BOYOLALI,iNewsBoyolali.id – Polisi menggelar rekonstruksi kasus dugaan pembunuhan berencana menggunakan sate ayam beracun yang menewaskan A (57), warga Boyolali. Tersangka PW (40), warga Desa Sindon, Kecamatan Ngemplak, memperagakan 40 adegan di Mapolres Boyolali, Senin (27/7/2026).
Rekonstruksi mengungkap secara rinci rangkaian aksi tersangka, mulai dari menyusun rencana, membeli sate ayam di wilayah Kartasura, Sukoharjo, membeli racun tikus, mencampurkan racun ke dalam makanan, hingga mengirimkan sate beracun ke rumah korban menggunakan jasa ojek online dengan sistem Cash on Delivery (COD).
Kasat Reskrim Polres Boyolali AKP Indrawan Wira Saputra mengatakan, dari rekonstruksi tersebut penyidik juga menemukan fakta baru terkait asal makanan yang digunakan tersangka.
"Fakta-fakta yang kami temukan mengungkapkan bahwa sate ayam tersebut sudah dibeli lebih awal oleh tersangka di wilayah Kartasura, Sukoharjo," ujar Indrawan.
Setelah sate dibeli, tersangka mencampurkan cairan racun tikus sebelum memesan kurir ojek online untuk mengantarkan makanan tersebut langsung ke rumah korban. Cara itu dilakukan agar aksinya tidak menimbulkan kecurigaan.
Menurut Indrawan, motif pembunuhan dipicu rasa sakit hati dan dendam tersangka terhadap ibu mertuanya.
"Untuk motivasi atau niat tersangka, sebagaimana telah kami sampaikan saat rilis awal, adalah karena rasa dendam terhadap mertuanya," katanya.
Rekonstruksi turut dihadiri jaksa dari Kejaksaan Negeri Boyolali, keluarga korban, saksi-saksi, serta kuasa hukum kedua belah pihak.

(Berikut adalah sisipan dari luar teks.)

-- ==== Sys2Proof/Tests/Slice0.lean ====
section
/-! SUPPORT. The model's own tests: words decoded, ill-formed terms refused, single steps against the vectors of 95_test_vectors.md, and for
every statement with hypotheses a state and operands that meet them. -/

namespace Sys2Proof.Tests

open Sys2Proof Sys2Proof.Machine

/-! ### Helpers -/

/-- The next state of an outcome, if it is one. -/
def after : Host.Outcome State Fault Refusal → Option State
  | .next t => some t
  | .fault _ | .refused _ => none

/-- The reset state with a 1 by 1 red image, and the unit's answers to come (95_test_vectors.md V1). -/
def red (draws : List DflAnswer) : State :=
  { State.reset with width := 1, height := 1, ibuf := [0xFF, 0x00, 0x00, 0xFF], draws := draws }

/-- The end state of vector F4: a 1 by 1 image one byte short, refused; with the `CRC` and `TAG` of the table of section 2.9. -/
def faulted : State :=
  { State.reset with
    fault := true, cause := .lengthMismatch, expect := 4, actual := 3, crc := 5, width := 1, height := 1, tag := 7, ibuf := [1, 2, 3] }

/-- The raw buffers and the `deflate_A` streams of section 2.7. -/
def rawV1 : List Byte := [0x00, 0xFF, 0x00, 0x00, 0xFF]
def rawV4 : List Byte := [0x00, 0x01, 0x02, 0x03, 0x00, 0x04, 0x05, 0x06, 0xFF]
def rawV3 : List Byte :=
  [0x00, 0x10, 0x11, 0x12, 0x13, 0x14, 0x15, 0x16, 0x17, 0x00, 0x18, 0x19, 0x1A, 0x1B, 0x1C, 0x1D, 0x1E, 0x1F]
def cmpV1 : List Byte := [0x78, 0x9C, 0x63, 0xF8, 0xCF, 0xC0, 0xF0, 0x1F, 0x00, 0x05, 0x00, 0x01, 0xFF]
def cmpV4 : List Byte := [0x78, 0x9C, 0x63, 0x60, 0x64, 0x62, 0x66, 0x60, 0x61, 0x65, 0xFB, 0x0F, 0x00, 0x01, 0x5B, 0x01, 0x15]
def cmpV3 : List Byte :=
  [0x78, 0x9C, 0x63, 0x10, 0x10, 0x14, 0x12, 0x16, 0x11, 0x15, 0x13, 0x67, 0x90, 0x90, 0x94, 0x92, 0x96, 0x91, 0x95, 0x93, 0x07,
    0x00, 0x0B, 0xD6, 0x01, 0x79]

/-- A codec that holds the three pairs of `deflate_A` of section 2.7; any other buffer is stored behind a zero byte. -/
def codecA : Codec where
  deflate r := if r = rawV1 then cmpV1 else if r = rawV4 then cmpV4 else if r = rawV3 then cmpV3 else 0#8 :: r
  inflate c := if c = cmpV1 then some rawV1 else if c = cmpV4 then some rawV4 else if c = cmpV3 then some rawV3 else some c.tail
  inflate_deflate r := by
    have h1 : (0#8 :: r) ≠ cmpV1 := by simp [cmpV1]
    have h2 : (0#8 :: r) ≠ cmpV4 := by simp [cmpV4]
    have h3 : (0#8 :: r) ≠ cmpV3 := by simp [cmpV3]
    by_cases e1 : r = rawV1
    · subst e1; rfl
    by_cases e2 : r = rawV4
    · subst e2; rfl
    by_cases e3 : r = rawV3
    · subst e3; rfl
    simp [e1, e2, e3, h1, h2, h3]

/-- A codec whose every stream is too long for a length field (vector F11). -/
def codecLong : Codec where
  deflate r := List.replicate (2 ^ 32) 0x00 ++ r
  inflate c := some (c.drop (2 ^ 32))
  inflate_deflate r := by rw [List.drop_left' (List.length_replicate ..)]

theorem cap_pos : 1 ≤ Config.ibufCap := Nat.le_add_left 1 _

theorem cap_lt : Config.ibufCap < 2 ^ 32 := by
  have := Config.ibufCapPred.isLt
  unfold Config.ibufCap; omega

/-- A buffer filled to its capacity. -/
def full : State := { State.reset with ibuf := List.replicate Config.ibufCap 0x00 }

theorem full_length : full.ibuf.length = Config.ibufCap := List.length_replicate ..

/-- The fault registers an `ENCODE` leaves. -/
def record (s : State) : Option (Cause × List Word) :=
  (after (exec .encode s)).map fun t => (t.cause, [expect2Word t, expect1Word t, expect0Word t, t.actual])

/-- Every command answers some next state, so a hypothesis that names one is met. -/
theorem exec_some (i : Instr) (s : State) : ∃ t, exec i s = .next t := exec_completes i s

/-! ### Ill-formed terms -/

theorem test_every_command_is_wellFormed : Instr.wellFormed (.crcByte 0xFF) = true ∧ Instr.wellFormed .nop = true := by decide

theorem test_word_access_is_wellFormed : (HostAction.regRead .word 0xFC).wellFormed = true := by decide

theorem test_byte_access_is_illFormed : (HostAction.regWrite .byte 0x34 0xFF).wellFormed = false := by decide

theorem test_half_access_is_illFormed : (HostAction.regRead .half 0x04).wellFormed = false := by decide

theorem test_misaligned_access_is_illFormed : (HostAction.regRead .word 0x02).wellFormed = false := by decide

theorem test_access_outside_is_illFormed : (HostAction.regRead .word 0x100).wellFormed = false := by decide

theorem test_wr_names_only_argument_registers :
    (AsmLine.wr .tag 0).wellFormed = true ∧ (AsmLine.wr .crc 0).wellFormed = false ∧ (AsmLine.wr .cmd 0).wellFormed = false := by decide

/-- Section 2.9, last row: such an access is refused by name and changes nothing. -/
theorem test_refused_accesses :
    hostAct (.regRead .word 0x02) State.reset = .refused (.outsideInterface .word 0x02) ∧
      hostAct (.regWrite .byte 0x34 0xFF) State.reset = .refused (.outsideInterface .byte 0x34) := ⟨rfl, rfl⟩

/-! ### Decoding: words written out bit by bit from R70 to R73 (opcode 31:24, zero 23:8, imm8 7:0) -/

theorem test_decode_nop : decode 0b00000000_0000000000000000_00000000 = .ok .nop := by decide

theorem test_decode_reset : decode 0b00000001_0000000000000000_00000000 = .ok .reset := by decide

theorem test_decode_in_clr : decode 0b00000010_0000000000000000_00000000 = .ok .inClr := by decide

theorem test_decode_crc_init : decode 0b00010000_0000000000000000_00000000 = .ok .crcInit := by decide

theorem test_decode_crc_byte : decode 0b00010001_0000000000000000_10000000 = .ok (.crcByte 0x80) := by decide

theorem test_decode_crc_fin : decode 0b00010010_0000000000000000_00000000 = .ok .crcFin := by decide

theorem test_decode_crc32 : decode 0b00010011_0000000000000000_00000000 = .ok .crc32 := by decide

theorem test_decode_chunk : decode 0b00100000_0000000000000000_00000000 = .ok .chunk := by decide

theorem test_decode_encode : decode 0b00110000_0000000000000000_00000000 = .ok .encode := by decide

/-- The illegal words of section 2.8, each by its reason. -/
theorem test_decode_illegal :
    decode 0x01000100 = .error (.strayBits 0x01) ∧ decode 0x0F000000 = .error (.unmappedOpcode 0x0F) ∧
      decode 0x11FF0031 = .error (.strayBits 0x11) ∧ decode 0x12000001 = .error (.strayBits 0x12) ∧
      decode 0x14000000 = .error (.unmappedOpcode 0x14) ∧ decode 0x80000000 = .error (.unmappedOpcode 0x80) := by decide

theorem test_encode_words :
    encode (.crcByte 0x31) = 0x11000031 ∧ encode .chunk = 0x20000000 ∧ encode .encode = 0x30000000 := by decide

/-! ### One step of each command (95_test_vectors.md, sections 2.2, 2.5, 2.7, 2.9, 2.10) -/

/-- Section 2.10: `NOP` does nothing, in the fault state too. -/
theorem test_nop : after (exec .nop faulted) = some faulted ∧ after (exec .nop (red [])) = some (red []) := ⟨rfl, rfl⟩

/-- Section 2.9: `RESET` and `HRESET` from the faulted state give the reset state. -/
theorem test_reset : after (exec .reset faulted) = some State.reset ∧ after (hostAct .hardReset faulted) = some State.reset := ⟨rfl, rfl⟩

/-- Section 2.9: `IN.CLR` empties the buffer and nothing else. -/
theorem test_in_clr : after (exec .inClr (red [])) = some { red [] with ibuf := [] } := rfl

/-- Section 2.2, row 1: `RESULT` is kept. -/
theorem test_crc_init :
    after (exec .crcInit { State.reset with crc := 0x12345678, result := 9 }) = some { State.reset with crc := 0xFFFFFFFF, result := 9 } :=
  rfl

/-- Section 2.1: from the start value, and from the value `ENCODE` leaves (program P6). -/
theorem test_crc_byte :
    (after (exec (.crcByte 0x31) State.reset)).map State.crc = some 0x7C231048 ∧
      (after (exec (.crcByte 0x31) { State.reset with crc := 0x51BD9F7D })).map State.crc = some 0x7F3BB024 := by decide +kernel

/-- Section 2.2: `RESULT` is the complement, `CRC` is kept. -/
theorem test_crc_fin :
    after (exec .crcFin { State.reset with crc := 0x7C231048 }) =
      some { State.reset with crc := 0x7C231048, result := 0x83DCEFB7 } := by decide +kernel

/-- Section 2.2: the check string, and the empty buffer whatever `CRC` held. -/
theorem test_crc32 :
    (after (exec .crc32 { State.reset with ibuf := [0x31, 0x32, 0x33, 0x34, 0x35, 0x36, 0x37, 0x38, 0x39] })).map
        (fun t => (t.crc, t.result)) = some (0x340BC6D9, 0xCBF43926) ∧
      (after (exec .crc32 { State.reset with crc := 5 })).map (fun t => (t.crc, t.result)) = some (0xFFFFFFFF, 0) := by decide +kernel

/-- Section 2.5, row 3: the chunk, its checksum, the buffer kept. -/
theorem test_chunk :
    after (exec .chunk { State.reset with tag := 0x61626364, ibuf := [1, 2, 3] }) =
      some { State.reset with
        tag := 0x61626364, ibuf := [1, 2, 3], crc := 0xCA45FD47, result := 0x35BA02B8
        out := [[0x00, 0x00, 0x00, 0x03, 0x61, 0x62, 0x63, 0x64, 0x01, 0x02, 0x03, 0x35, 0xBA, 0x02, 0xB8]] } := by decide +kernel

/-- Section 2.5, row 1: the IEND chunk, from a word placed for the next step. -/
theorem test_chunk_step :
    (after (step (State.withFetchWord { State.reset with tag := 0x49454E44 } 32 0x20000000))).map State.out =
      some [[0x00, 0x00, 0x00, 0x00, 0x49, 0x45, 0x4E, 0x44, 0xAE, 0x42, 0x60, 0x82]] := by decide +kernel

/-- Vectors V1 and V4: the file, and the engine after it. -/
theorem test_encode_file :
    (encodeImage codecA (red [.ok])).out =
        [[0x89, 0x50, 0x4E, 0x47, 0x0D, 0x0A, 0x1A, 0x0A] ++
          [0x00, 0x00, 0x00, 0x0D, 0x49, 0x48, 0x44, 0x52, 0x00, 0x00, 0x00, 0x01, 0x00, 0x00, 0x00, 0x01, 0x08, 0x06, 0x00, 0x00, 0x00,
            0x1F, 0x15, 0xC4, 0x89] ++
          [0x00, 0x00, 0x00, 0x0D, 0x49, 0x44, 0x41, 0x54, 0x78, 0x9C, 0x63, 0xF8, 0xCF, 0xC0, 0xF0, 0x1F, 0x00, 0x05, 0x00, 0x01, 0xFF,
            0x89, 0x99, 0x3D, 0x1D] ++
          [0x00, 0x00, 0x00, 0x00, 0x49, 0x45, 0x4E, 0x44, 0xAE, 0x42, 0x60, 0x82]] ∧
      (encodeImage codecA (red [.ok])).crc = 0x51BD9F7D ∧ (encodeImage codecA (red [.ok])).result = 0xAE426082 ∧
      (encodeImage codecA { red [.ok] with width := 2, ibuf := [1, 2, 3, 0, 4, 5, 6, 0xFF] }).out =
        [[0x89, 0x50, 0x4E, 0x47, 0x0D, 0x0A, 0x1A, 0x0A] ++
          [0x00, 0x00, 0x00, 0x0D, 0x49, 0x48, 0x44, 0x52, 0x00, 0x00, 0x00, 0x02, 0x00, 0x00, 0x00, 0x01, 0x08, 0x06, 0x00, 0x00, 0x00,
            0xF4, 0x22, 0x7F, 0x8A] ++
          [0x00, 0x00, 0x00, 0x11, 0x49, 0x44, 0x41, 0x54, 0x78, 0x9C, 0x63, 0x60, 0x64, 0x62, 0x66, 0x60, 0x61, 0x65, 0xFB, 0x0F, 0x00,
            0x01, 0x5B, 0x01, 0x15, 0xBA, 0x7C, 0x71, 0x2B] ++
          [0x00, 0x00, 0x00, 0x00, 0x49, 0x45, 0x4E, 0x44, 0xAE, 0x42, 0x60, 0x82]] := by decide +kernel

/-- Vectors F3, F7, F8, F9: the cause, the three words of `EXPECT`, `ACTUAL`; and F11, an overlong stream. -/
theorem test_encode_faults :
    record { State.reset with width := 7 } = some (.badDimension, [0, 0, 0, 0]) ∧
      record { State.reset with width := 0x10000, height := 0x10000 } = some (.lengthMismatch, [0, 4, 0, 0]) ∧
      record { State.reset with width := 0xFFFFFFFF, height := 0xFFFFFFFF, ibuf := [1, 2, 3, 4] } =
        some (.lengthMismatch, [3, 0xFFFFFFF8, 4, 4]) ∧
      record (red [.err 0xDEADBEEF]) = some (.compressFail, [0, 0, 0, 0xDEADBEEF]) ∧
      (encodeImage codecLong (red [.ok])).cause = .payloadOverflow := by
  have h : 2 ^ 32 ≤ (codecLong.deflate (rawImage (red [.ok]))).length := by
    rw [show codecLong.deflate (rawImage (red [.ok])) = List.replicate (2 ^ 32) 0x00 ++ rawImage (red [.ok]) from rfl,
      List.length_append, List.length_replicate]
    omega
  refine ⟨by decide +kernel, by decide +kernel, by decide +kernel, by decide +kernel, ?_⟩
  rw [encodeImage_of_ok codecLong (by decide) (by decide) (by decide) rfl]
  exact congrArg State.cause (if_pos h)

Di akhir kegiatan, suasana haru sempat terjadi saat tersangka yang diborgol memeluk anaknya sebelum kembali digiring ke ruang Satreskrim Polres Boyolali.
Kasus ini bermula dari penemuan jasad korban di rumahnya pada Selasa (19/5/2026). Kematian korban terungkap setelah anak keduanya curiga karena lampu rumah masih menyala sejak pagi, padahal korban memiliki kebiasaan mematikannya sebelum beraktivitas.
Karena panggilan tidak mendapat respons, keluarga bersama warga akhirnya mendobrak pintu rumah dan menemukan korban telah meninggal dunia. Korban kemudian dimakamkan pada hari yang sama.
Usai rekonstruksi, penyidik bersama Kejaksaan Negeri Boyolali segera merampungkan berkas perkara untuk dilimpahkan ke jaksa penuntut umum sebagai tahap akhir sebelum persidangan.